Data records

-- ==== Sys2Proof/Machine/Messages.lean ====
section
/-! DEFINITION. Sys2Proof/Machine/Messages.lean: the coherence messages one at a time (11 R234 to R240, Tables 11.4 and 11.5), and the rows of HBM (R250). The
data of a line is held once (log 5), so merging dirty sectors at home changes no byte. A message for which the state of the line gives no row changes
nothing (log 59). -/
namespace Sys2Proof.Machine

/-- An agent that may ask for a line: another die, or the host while the coherent classes are in use (21 R441) and the start has not stopped (22 R445). -/
def asker (s : State) (r line : Nat) : Bool :=
  decide (r ≤ 4 ∧ r ≠ homeDie (line * 256)) && deviceMem s (line * 256) && (decide (r ≠ 4) || (hostCoherent s && s.boot == .running))

/-- What home sends to the host as an agent crosses Causeway (21 Table 21.2), while the coherent classes are in use (R441) and the start has not stopped (22 R445). -/
def toHost (s : State) (r line : Nat) (m : Instr) : State :=
  if r = 4 ∧ isDeviceMem (line * 256) = true ∧ hostCoherent s = true ∧ s.boot = .running then { s with hostOut := s.hostOut ++ [.coherence m] } else s

/-- The message event of a request. -/
def HomeReq.event (q : HomeReq) (line : Nat) : Instr :=
  match q with
  | .rds r => .rds r (BitVec.ofNat 44 line)
  | .rdx r => .rdx r (BitVec.ofNat 44 line)
  | .upg r => .upg r (BitVec.ofNat 44 line)
  | .here false => .rds (BitVec.ofNat 3 (homeDie (line * 256))) (BitVec.ofNat 44 line)
  | .here true => .rdx (BitVec.ofNat 3 (homeDie (line * 256))) (BitVec.ofNat 44 line)

/-- Agent of a request for a line: the home die itself for a local access. -/
def HomeReq.agent (q : HomeReq) (line : Nat) : Nat :=
  match q with
  | .rds r => r.toNat
  | .rdx r => r.toNat
  | .upg r => r.toNat
  | .here _ => homeDie (line * 256)

/-- Messages of the host that waited for a line are tried again, in the order in which they came (21 R436). -/
def serveHost (s : State) : State := raiseFirst { s with hostIn := [] } s.hostIn

/-- A request waits in its queue (11 R234). -/
def enqueue (s : State) (line : Nat) (q : HomeReq) : State := { s with dirQueue := s.dirQueue ++ [(line, q)] }

/-- Requests that waited for a line of a set are served again, in the order in which they came (11 R234, R238). -/
def serveQueue (s : State) (line : Nat) : State :=
  let go := s.dirQueue.filter (fun q => sameSet q.1 line)
  raiseFirst { serveHost s with dirQueue := s.dirQueue.filter (fun q => !sameSet q.1 line) } (go.map (fun q => q.2.event q.1))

## Your instructions
The answer is the line holding "R234, R238). -/" and all the lines after it through the end of the records, repeated exactly.

## The completed task
/-- Requests that waited for a line of a set are served again, in the order in which they came (11 R234, R238). -/
def serveQueue (s : State) (line : Nat) : State :=
  let go := s.dirQueue.filter (fun q => sameSet q.1 line)
  raiseFirst { serveHost s with dirQueue := s.dirQueue.filter (fun q => !sameSet q.1 line) } (go.map (fun q => q.2.event q.1))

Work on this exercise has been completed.